# Franchise cost?



## Wood Hick (Jun 19, 2007)

I am looking at buying an old Mom and Pop store. Owners retiring. Its currently auto parts/repair. My idea is to convert it to a small engine/saw/trimmer/mower shop. I would like to go with Stihl as my franchise.
Does anyone know what kind of $$ you are looking at? The nearest dealer is 15 miles from it, so I think I have good odds with Stihl. Any insight would be much appreciated.


----------



## lxt (Jun 19, 2007)

Good Luck!! My father had a shop for years, did all of Davey & Asplundh`s work, saws, chippers, chains ETC.... Stihl can be picky from what I understand.

however I know dealers operating out of trailers, go figure!! either way you will probably need around $5-10,000.00

good luck 

LXT.....................


----------



## beowulf343 (Jun 19, 2007)

lxt said:


> Good Luck!! My father had a shop for years, did all of Davey & Asplundh`s work, saws, chippers, chains ETC.



ALL of davey's and asplundh's work?? Where was this shop located, because i never remember having to take our saws or chippers to one specific shop.

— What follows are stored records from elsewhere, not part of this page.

/-- PMULL (R271): bits 251 down to 0 of `ℓ`, doubling at each and adding the point where the bit is 1. -/
def MullRun (u r : P3) : Prop :=
  ∃ acc : Nat → P3, acc 252 = u ∧ r = acc 0 ∧
    ∀ i < 252, acc i =
      if ell.testBit i then p3FromC (ptCadd (p3FromC (ptCdbl (p2FromP3 (acc (i + 1))))) (qFromP3 u))
      else p3FromC (ptCdbl (p2FromP3 (acc (i + 1))))

/-- Four doublings, through P2 between them (R274). -/
def Mul16Run (v r : P3) : Prop :=
  r = p3FromC (ptCdbl (p2FromC (ptCdbl (p2FromC (ptCdbl (p2FromC (ptCdbl (p2FromP3 v))))))))

/-- PSMUL (R275, R276): the lookup of digit 63 added to the identity, then for positions 62 down to 0 times 16 and the lookup added. -/
def SmulRun (s : Nat) (q r : P3) : Prop :=
  ∃ acc m : Nat → P3, acc 63 = p3FromC (ptCadd ptIdent (ltSel (ltBuild q) (radix16Byte s 63))) ∧ r = acc 0 ∧
    ∀ i < 63, Mul16Run (acc (i + 1)) (m i) ∧ acc i = p3FromC (ptCadd (m i) (ltSel (ltBuild q) (radix16Byte s i)))

/-- PBMUL (R277): the odd digits from the ROM's rows, times 16, then the even digits. -/
def BmulRun (s : Nat) (r : P3) : Prop :=
  ∃ odd even : Nat → P3, odd 0 = ptIdent ∧ Mul16Run (odd 32) (even 0) ∧ r = even 32 ∧
    ∀ k : Fin 32, odd (k.val + 1) = p3FromC (ptCadda (odd k.val) (atSel BPT[k] (radix16Byte s (2 * k.val + 1)))) ∧
      even (k.val + 1) = p3FromC (ptCadda (even k.val) (atSel BPT[k] (radix16Byte s (2 * k.val))))

/-- One NAF digit (R278, R280): a positive one adds its odd multiple from the table, a negative one subtracts it, zero does nothing. -/
def NafStep (t : ProjTable) (x : Int) (c c' : P1xP1) : Prop :=
  (0 < x → c' = ptCadd (p3FromC c) (ntSel t x.toNat)) ∧ (x < 0 → c' = ptCsub (p3FromC c) (ntSel t (-x).toNat)) ∧ (x = 0 → c' = c)

/-- The same with the generator's odd multiples (R278). -/
def NafBaseStep (x : Int) (c c' : P1xP1) : Prop :=
  (0 < x → c' = ptCadda (p3FromC c) (bntSel x.toNat)) ∧ (x < 0 → c' = ptCsuba (p3FromC c) (bntSel (-x).toNat)) ∧ (x = 0 → c' = c)

/-- PVDSBM (R278): positions 255 down to 0, at each a doubling, the digit of `a` and the digit of `b`; through P2 between positions. -/
def VdsbmRun (a : Nat) (u : P3) (b : Nat) (r : P3) : Prop :=
  ∃ (j : Nat → P2) (c c' : Nat → P1xP1), j 255 = jIdent ∧ r = p3FromC (c' 0) ∧ (∀ i < 255, j i = p2FromC (c' (i + 1))) ∧
    ∀ i < 256, NafStep (ntBuild u) ((scNaf a 5).getD i 0) (ptCdbl (j i)) (c i) ∧ NafBaseStep ((scNaf b 8).getD i 0) (c i) (c' i)

/-- PMSM (R279) of `n` scalars and points: positions 63 down to 0, at each times 16 and then every pair's lookup added in order.
`acc i k` is the accumulator at position `i` after `k` pairs. -/
def MsmRun (n : Nat) (s : Fin n → Nat) (q : Fin n → P3) (r : P3) : Prop :=
  ∃ acc : Nat → Nat → P3, acc 64 n = ptIdent ∧ r = acc 0 n ∧
    ∀ i < 64, Mul16Run (acc (i + 1) n) (acc i 0) ∧
      ∀ k : Fin n, acc i (k.val + 1) = p3FromC (ptCadd (acc i k.val) (ltSel (ltBuild (q k)) (radix16Byte (s k) i)))

/-- PVMSM (R280) of `n` scalars and points: positions 255 down to 0, at each a doubling and every pair's width-5 NAF digit in order. -/
def VmsmRun (n : Nat) (s : Fin n → Nat) (q : Fin n → P3) (r : P3) : Prop :=
  ∃ (j : Nat → P2) (c : Nat → Nat → P1xP1), j 255 = jIdent ∧ r = p3FromC (c 0 n) ∧ (∀ i < 255, j i = p2FromC (c (i + 1) n)) ∧
    ∀ i < 256, c i 0 = ptCdbl (j i) ∧
      ∀ k : Fin n, NafStep (ntBuild (q k)) ((scNaf (s k) 5).getD i 0) (c i k.val) (c i (k.val + 1))

/-! ## The opcode table (30_encoding.md R96) -/

/-- A row of R96: the mnemonic, `match` and `mask`. -/
structure OpcodeRow where
  mnemonic : String
  pattern : Word32
  mask : Word32
  deriving DecidableEq, Repr

/-- Rows of R96, part 1. -/
def opcodeRows1 : List OpcodeRow := [
  ⟨"NOP", 0x00000000, 0xFFFFFFFF⟩,
  ⟨"KSET", 0x01000000, 0xFFC7FFFE⟩,
  ⟨"DGST", 0x03000000, 0xFFE63FFC⟩,
  ⟨"XGET", 0x04000000, 0xFF0001FC⟩,
  ⟨"FLDC", 0x10000000, 0xFF07FFF8⟩,
  ⟨"FMOV", 0x11000000, 0xFF003FFF⟩,
  ⟨"FADD", 0x12000000, 0xFF0001FF⟩,
  ⟨"FSUB", 0x13000000, 0xFF0001FF⟩,
  ⟨"FNEG", 0x14000000, 0xFF003FFF⟩,
  ⟨"FMUL", 0x15000000, 0xFF0001FF⟩,
  ⟨"FSQR", 0x16000000, 0xFF003FFF⟩,
  ⟨"FMUL32", 0x17000000, 0xFF003FFF⟩,
  ⟨"FCARRY", 0x18000000, 0xFF003FFF⟩,
  ⟨"FREDUCE", 0x19000000, 0xFF003FFF⟩,
  ⟨"FINV", 0x1A000000, 0xFF003FFF⟩,
  ⟨"FPOW", 0x1B000000, 0xFF003FFF⟩,
  ⟨"FSQRTR", 0x1C000000, 0xFF0001F8⟩,
  ⟨"FISNEG", 0x1D000000, 0xFFC03FFF⟩,
  ⟨"FEQ", 0x1E000000, 0xFFC001FF⟩,
  ⟨"FSEL", 0x1F000000, 0xFF0001F8⟩]

/-- Rows of R96, part 2. -/
def opcodeRows2 : List OpcodeRow := [
  ⟨"FSWAP", 0x20000000, 0xFF003FF8⟩,
  ⟨"FCNEG", 0x21000000, 0xFF003FF8⟩,
  ⟨"FSETB", 0x24000000, 0xFF073FFF⟩,
  ⟨"FGETB", 0x25000000, 0xFFE03FFF⟩,
  ⟨"FLDL", 0x26000000, 0xFF073FFF⟩,
  ⟨"FSTL", 0x27000000, 0xFFE03FFF⟩,
  ⟨"SMOV", 0x30000000, 0xFFC63FFF⟩,
  ⟨"SADD", 0x31000000, 0xFFC631FF⟩,
  ⟨"SSUB", 0x32000000, 0xFFC631FF⟩,
  ⟨"SNEG", 0x33000000, 0xFFC63FFF⟩,
  ⟨"SMUL", 0x34000000, 0xFFC631FF⟩,
  ⟨"SINV", 0x35000000, 0xFFC63FFF⟩,
  ⟨"SEQ", 0x36000000, 0xFFC631FF⟩,
  ⟨"SSETC", 0x37000000, 0xFFC73FFF⟩,
  ⟨"SSETU", 0x38000000, 0xFFC73FFF⟩,
  ⟨"SSETCL", 0x39000000, 0xFFC73FFF⟩,
  ⟨"SGETB", 0x3A000000, 0xFFE63FFF⟩,
  ⟨"SRDX16", 0x3B000000, 0xFFC63FFF⟩,
  ⟨"SNAF", 0x3C000000, 0xFFC63FF0⟩,
  ⟨"JFROMP", 0x40000000, 0xFFE43FFF⟩]

/-- Rows of R96, part 3. -/
def opcodeRows3 : List OpcodeRow := [
  ⟨"JFROMC", 0x41000000, 0xFFE73FFF⟩,
  ⟨"PFROMC", 0x42000000, 0xFF873FFF⟩,
  ⟨"QFROMP", 0x43000000, 0xFFC43FFF⟩,
  ⟨"AFROMP", 0x44000000, 0xFFC43FFF⟩,
  ⟨"CADD", 0x45000000, 0xFFE431FF⟩,
  ⟨"CSUB", 0x46000000, 0xFFE431FF⟩,
  ⟨"CADDA", 0x47000000, 0xFFE431FF⟩,
  ⟨"CSUBA", 0x48000000, 0xFFE431FF⟩,
  ⟨"CDBL", 0x49000000, 0xFFE73FFF⟩,
  ⟨"LTBUILD", 0x50000000, 0xFFC43FFF⟩,
  ⟨"LTSEL", 0x51000000, 0xFFC63100⟩,
  ⟨"LTSELI", 0x52000000, 0xFFC63E00⟩,
  ⟨"ATBUILD", 0x53000000, 0xFFF43FFF⟩,
  ⟨"ATSEL", 0x54000000, 0xFFC7B100⟩,
  ⟨"ATSELI", 0x55000000, 0xFFC7BE00⟩,
  ⟨"BTSEL", 0x56000000, 0xFFC03100⟩,
  ⟨"BTSELI", 0x57000000, 0xFFC03E00⟩,
  ⟨"NTBUILD", 0x58000000, 0xFFC43FFF⟩,
  ⟨"NTSEL", 0x59000000, 0xFFC63FF0⟩,
  ⟨"BNSEL", 0x5A000000, 0xFFC7FF80⟩]
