-- ==== Sys2Proof/Certificates/Slice0/Obligations.lean ====
section
/-! DEFINITION. The statements for the provers, one per obligation of OBLIGATIONS.json, grouped as the spec's files are. -/

open Sys2Proof Sys2Proof.Machine

/-! ## Encoding (30_encoding.md) -/

/-- Decoding the word of a well-formed command gives the command back, whatever its operands (R91, R96). -/
def Obligations.DecodeEncode : Prop :=
  ∀ i : Instr, i.wellFormed = true → decode (encode i) = .ok i

/-- R98 whole: the decoder accepts exactly the words some row of R96 covers; what it accepts is a well-formed command of that row,
whose fields are the word's fields; and two different legal words are two different commands. -/
def Obligations.OpcodeTable : Prop :=
  (∀ w, (∃ i, decode w = .ok i) ↔ ∃ r ∈ opcodeRows, r.covers w = true) ∧
  (∀ w i, decode w = .ok i →
    i.wellFormed = true ∧ encode i = w ∧ ∃ r ∈ opcodeRows, r.mnemonic = mnemonicOf i ∧ r.covers w = true) ∧
  (∀ w w' i, decode w = .ok i → decode w' = .ok i → w = w')

/-- A few words R105 works out by hand. -/
def Obligations.WorkedEncodings : Prop :=
  decode 0x00000000 = .ok .nop ∧ decode 0x12184400 = .ok (.fadd 3 1 2) ∧ decode 0x1C298E02 = .ok (.fsqrtr 5 2 6 7) ∧
  decode 0x10480004 = .ok (.fldc 9 .sqrtm1) ∧ decode 0x520881FD = .ok (.ltseli 1 2 (-3)) ∧
  decode 0x5100023F = .ok (.ltsel 0 0 1 63) ∧ decode 0x573FC1F8 = .ok (.btseli 7 31 (-8))

/-! ## The step and the window (10_state.md, 20_memory.md) -/

/-- A write of a legal word to CMD runs the decoded command, after the access is taken off the host's list and the command is
counted. The host's port and the place of the next word are the model's own (log entries 1 and 2). -/
def Obligations.StepRunsDecoded : Prop :=
  (∀ (s : State) (w : Word32) (rest : List Access) (i : Instr),
    s.pending = .write 4 0x004 w :: rest → decode w = .ok i →
    step s = exec i { s with pending := rest, answer := none, CMDCNT := s.CMDCNT + 1 }) ∧
  (∀ (s : State) (w : Word32), (s.withFetchWord 32 w.toNat).pending = .write 4 0x004 w :: s.pending)

/-- A write of an illegal word to CMD is counted, raises IllegalCommand and changes nothing else (R97, R330). -/
def Obligations.StepIllegalWord : Prop :=
  ∀ (s : State) (w : Word32) (rest : List Access) (e : Illegal),
    s.pending = .write 4 0x004 w :: rest → decode w = .error e →
    step s = .next { s with
      pending := rest, answer := none, CMDCNT := s.CMDCNT + 1, LASTERR := 7, ERRSTICKY := s.ERRSTICKY ||| 0x80 }

/-- An accepted read returns the word and changes no state of the block (R66). -/
def Obligations.ReadHasNoEffect : Prop :=
  ∀ (s : State) (off : Nat) (rest : List Access),
    s.pending = .read 4 off :: rest → off < 0x1000 → off % 4 = 0 →
    step s = .next { s with pending := rest, answer := some (readWord off s) }

/-- With no access to perform the block holds all state (log entry 3); an accepted write performs the write of its offset; an access
outside the window faults and one that is not an aligned 32-bit access is refused (R60, R65, log entries 4 and 5). -/
def Obligations.AccessForms : Prop :=
  (∀ s : State, s.pending = [] → step s = .next s) ∧
  (∀ (s : State) (off : Nat) (v : Word32) (rest : List Access),
    s.pending = .write 4 off v :: rest → off < 0x1000 → off % 4 = 0 →
    step s = writeWord off v { s with pending := rest, answer := none }) ∧
  (∀ (s : State) (bytes off : Nat) (v : Word32) (rest : List Access),
    (s.pending = .read bytes off :: rest ∨ s.pending = .write bytes off v :: rest) → 0x1000 ≤ off →
    step s = .fault .outsideWindow) ∧
  (∀ (s : State) (bytes off : Nat) (v : Word32) (rest : List Access),
    (s.pending = .read bytes off :: rest ∨ s.pending = .write bytes off v :: rest) → off < 0x1000 →
    bytes ≠ 4 ∨ off % 4 ≠ 0 → step s = .refused .unsupportedAccess)

/-- What every offset of the window reads as (R39 to R46, R61 to R64). -/
def Obligations.WindowReadMap : Prop :=
  ∀ s : State,
    readWord 0x000 s = 0x25519007 ∧ readWord 0x004 s = 0 ∧ readWord 0x008 s = (if s.LASTERR = 0 then 0 else 2) ∧
    (∀ i < 32, (readWord 0x00C s).getLsbD i = s.LASTERR.getLsbD i) ∧
    (∀ i < 32, (readWord 0x010 s).getLsbD i = (decide (1 ≤ i ∧ i ≤ 10) && s.ERRSTICKY.getLsbD i)) ∧
    readWord 0x014 s = s.CMDCNT ∧
    (∀ i : Fin 8, (readWord 0x018 s).getLsbD i = s.K[i]) ∧ (∀ i, 8 ≤ i → (readWord 0x018 s).getLsbD i = false) ∧
    readWord 0x01C s = s.ARG ∧ readWord 0x020 s = 0 ∧
    (∀ (n : Fin 4) (k j : Nat), k < 16 → j < 4 →
      (readWord (0x100 + 0x80 * n.val + 4 * k) s).extractLsb' (8 * j) 8 = s.IO.read (ioOffset n (4 * k + j))) ∧
    (∀ n : Fin 4, (readWord (0x140 + 0x80 * n.val) s).toNat = s.IOLEN[n].toNat) ∧
    (∀ off, off % 4 = 0 → reservedOffset off = true → readWord off s = 0)

/-- What a write of every offset of the window but the buffers' data does (R39 to R46, R61 to R63). -/
def Obligations.WindowWriteMap : Prop :=
  ∀ (s : State) (v : Word32),
    writeWord 0x004 v s = command v s ∧
    writeWord 0x010 v s = .next { s with ERRSTICKY := s.ERRSTICKY &&& ~~~v } ∧
    writeWord 0x01C v s = .next { s with ARG := v } ∧
    (v.getLsbD 0 = false → writeWord 0x020 v s = .next s) ∧
    (∀ n : Fin 4, writeWord (0x140 + 0x80 * n.val) v s = .next { s with IOLEN := s.IOLEN.set n (v.extractLsb' 0 7) }) ∧
    (∀ off ∈ [0x000, 0x008, 0x00C, 0x014, 0x018], writeWord off v s = .next s) ∧
    (∀ off, off % 4 = 0 → reservedOffset off = true → writeWord off v s = .next s)

/-- A word written to a buffer: its four bytes in little-endian order, every other byte as it was, the word itself on reading back, and
nothing else changed (R62, R64). -/
def Obligations.BufferWord : Prop :=
  ∀ (s : State) (v : Word32) (n : Fin 4) (k : Nat), k < 16 →
    ∃ t, writeWord (0x100 + 0x80 * n.val + 4 * k) v s = .next t ∧
      (∀ j < 4, t.IO.read (ioOffset n (4 * k + j)) = v.extractLsb' (8 * j) 8) ∧
      (∀ a, a < ioOffset n (4 * k) ∨ ioOffset n (4 * k) + 4 ≤ a → t.IO.read a = s.IO.read a) ∧
      readWord (0x100 + 0x80 * n.val + 4 * k) t = v ∧ { t with IO := s.IO } = s

/-- The hardware reset and a CTRL write with bit 0 set have one effect, and after it every piece of state has the value R51 lists
(R360, R51). The model's own: both resets keep the host's list of accesses to come (log entry 1) and clear its answer (log entry 2), and
the hardware reset is an access of that list (log entry 8). -/
def Obligations.ResetValues : Prop :=
  (∀ s : State, access .hardReset s = .next { State.reset with pending := s.pending }) ∧
  (∀ (s : State) (v : Word32), v.getLsbD 0 = true → writeWord 0x020 v s = .next { State.reset with pending := s.pending }) ∧
  (∀ i : Fin 32, State.reset.F[i] = ⟨0, 0, 0, 0, 0⟩) ∧ (∀ i : Fin 8, State.reset.S[i] = 0) ∧
  (∀ i : Fin 16, State.reset.P[i] = ⟨false, ⟨0, 0, 0, 0, 0⟩, ⟨0, 0, 0, 0, 0⟩, ⟨0, 0, 0, 0, 0⟩, ⟨0, 0, 0, 0, 0⟩⟩) ∧
  (∀ i : Fin 4, State.reset.J[i] = ⟨false, ⟨0, 0, 0, 0, 0⟩, ⟨0, 0, 0, 0, 0⟩, ⟨0, 0, 0, 0, 0⟩⟩) ∧
  (∀ i : Fin 4, State.reset.C[i] = ⟨false, ⟨0, 0, 0, 0, 0⟩, ⟨0, 0, 0, 0, 0⟩, ⟨0, 0, 0, 0, 0⟩, ⟨0, 0, 0, 0, 0⟩⟩) ∧
  (∀ i : Fin 8, State.reset.Q[i] = ⟨false, ⟨0, 0, 0, 0, 0⟩, ⟨0, 0, 0, 0, 0⟩, ⟨0, 0, 0, 0, 0⟩, ⟨0, 0, 0, 0, 0⟩⟩) ∧
  (∀ i : Fin 8, State.reset.A[i] = ⟨false, ⟨0, 0, 0, 0, 0⟩, ⟨0, 0, 0, 0, 0⟩, ⟨0, 0, 0, 0, 0⟩⟩) ∧
  (∀ i j : Fin 8, State.reset.LT[i].tag = false ∧
    State.reset.LT[i].val[j] = ⟨⟨0, 0, 0, 0, 0⟩, ⟨0, 0, 0, 0, 0⟩, ⟨0, 0, 0, 0, 0⟩, ⟨0, 0, 0, 0, 0⟩⟩) ∧
  (∀ (i : Fin 2) (j : Fin 8), State.reset.AT[i].tag = false ∧
    State.reset.AT[i].val[j] = ⟨⟨0, 0, 0, 0, 0⟩, ⟨0, 0, 0, 0, 0⟩, ⟨0, 0, 0, 0, 0⟩⟩) ∧
  (∀ i j : Fin 8, State.reset.NT[i].tag = false ∧
    State.reset.NT[i].val[j] = ⟨⟨0, 0, 0, 0, 0⟩, ⟨0, 0, 0, 0, 0⟩, ⟨0, 0, 0, 0, 0⟩, ⟨0, 0, 0, 0, 0⟩⟩) ∧
  (∀ (i : Fin 8) (j : Fin 256), State.reset.DG[i][j] = 0) ∧ (∀ i : Fin 8, State.reset.K[i] = false) ∧
  (∀ a, State.reset.IO.read a = 0) ∧ (∀ n : Fin 4, State.reset.IOLEN[n] = 0) ∧
  State.reset.ARG = 0 ∧ State.reset.LASTERR = 0 ∧ State.reset.ERRSTICKY = 0 ∧ State.reset.CMDCNT = 0 ∧
  readWord 0x008 State.reset = 0

/-! ## Errors, frames and what a command reads (60_exceptions.md, 70_reset_and_hazards.md) -/

/-- No command stops the block: every CMD write completes, and counts (R44, R320). -/
def Obligations.CommandsComplete : Prop :=
  ∀ (w : Word32) (s : State), ∃ t, command w s = .next t ∧ t.CMDCNT = s.CMDCNT + 1

/-- R322 whole: the count always rises; a command that raises an error leaves everything but LASTERR and its ERRSTICKY bit as it was;
one that completes sets LASTERR to 0 and leaves ERRSTICKY; STATUS.ERR is `LASTERR != 0`. -/
def Obligations.RaiseSemantics : Prop :=
  ∀ (w : Word32) (s t : State), command w s = .next t →
    t.CMDCNT = s.CMDCNT + 1 ∧
    ((t.LASTERR = 0 ∧ t.ERRSTICKY = s.ERRSTICKY) ∨
      (t.LASTERR ≠ 0 ∧ t = { s with
        CMDCNT := s.CMDCNT + 1
        LASTERR := t.LASTERR
        ERRSTICKY := s.ERRSTICKY ||| (1 : Word32) <<< t.LASTERR.toNat })) ∧
    ((readWord 0x008 t).getLsbD 1 = true ↔ t.LASTERR ≠ 0)

/-- The one error a command reports is the first that applies in the order of R323, and without one it completes. -/
def Obligations.ErrorPriority : Prop :=
  ∀ (i : Instr) (s : State),
    (∀ e, errorOf i s = some e →
      exec i s = .next { s with LASTERR := errorCode e, ERRSTICKY := s.ERRSTICKY ||| (1 : Word32) <<< (errorCode e).toNat }) ∧
    (errorOf i s = none → ∃ t, exec i s = .next t ∧ t.LASTERR = 0 ∧ t.ERRSTICKY = s.ERRSTICKY)

/-- R329: code 6 is never raised, and ERRSTICKY bit 6 always reads 0. -/
def Obligations.LengthMismatchNever : Prop :=
  (∀ (w : Word32) (s t : State), command w s = .next t → t.LASTERR ≠ 6) ∧
  (readWord 0x010 State.reset).getLsbD 6 = false ∧
  (∀ s t : State, step s = .next t → (readWord 0x010 s).getLsbD 6 = false → (readWord 0x010 t).getLsbD 6 = false)

/-- The frame of every command: no register, tag, buffer byte or length other than its destinations changes; ARG, CMDCNT and the host's
port do not change. LASTERR and ERRSTICKY are RaiseSemantics'. -/
def Obligations.CommandFrame : Prop :=
  ∀ (i : Instr) (s t : State), exec i s = .next t → SameExcept (writes i) s t

/-- Tags are set-only (R30, R367): no command clears one, a completed command sets its destination's, and only a reset clears them. -/
def Obligations.TagsSetOnly : Prop :=
  (∀ (w : Word32) (s t : State), command w s = .next t → TagsKept s t) ∧
  (∀ (i : Instr) (s t : State), exec i s = .next t → t.LASTERR = 0 →
    (∀ d ∈ (writes i).P, t.P[d].tag = true) ∧ (∀ d ∈ (writes i).J, t.J[d].tag = true) ∧
    (∀ d ∈ (writes i).C, t.C[d].tag = true) ∧ (∀ d ∈ (writes i).Q, t.Q[d].tag = true) ∧
    (∀ d ∈ (writes i).A, t.A[d].tag = true) ∧ (∀ d ∈ (writes i).LT, t.LT[d].tag = true) ∧
    (∀ d ∈ (writes i).AT, t.AT[d].tag = true) ∧ (∀ d ∈ (writes i).NT, t.NT[d].tag = true)) ∧
  (∀ s t : State, step s = .next t → TagsKept s t ∨ t = { State.reset with pending := t.pending })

Lol-just busting on ya man. If he did even some of asplundh's work he was a busy man. I've never seen guys rougher on equipment.


----------



## lxt (Jun 19, 2007)

maybe I should re-word that, he did all of Davey & Asplundhs equipment in our area, Pittsburgh region also did work for Lewis tree, depending on what company got the contract for the utility.

LXT...............


----------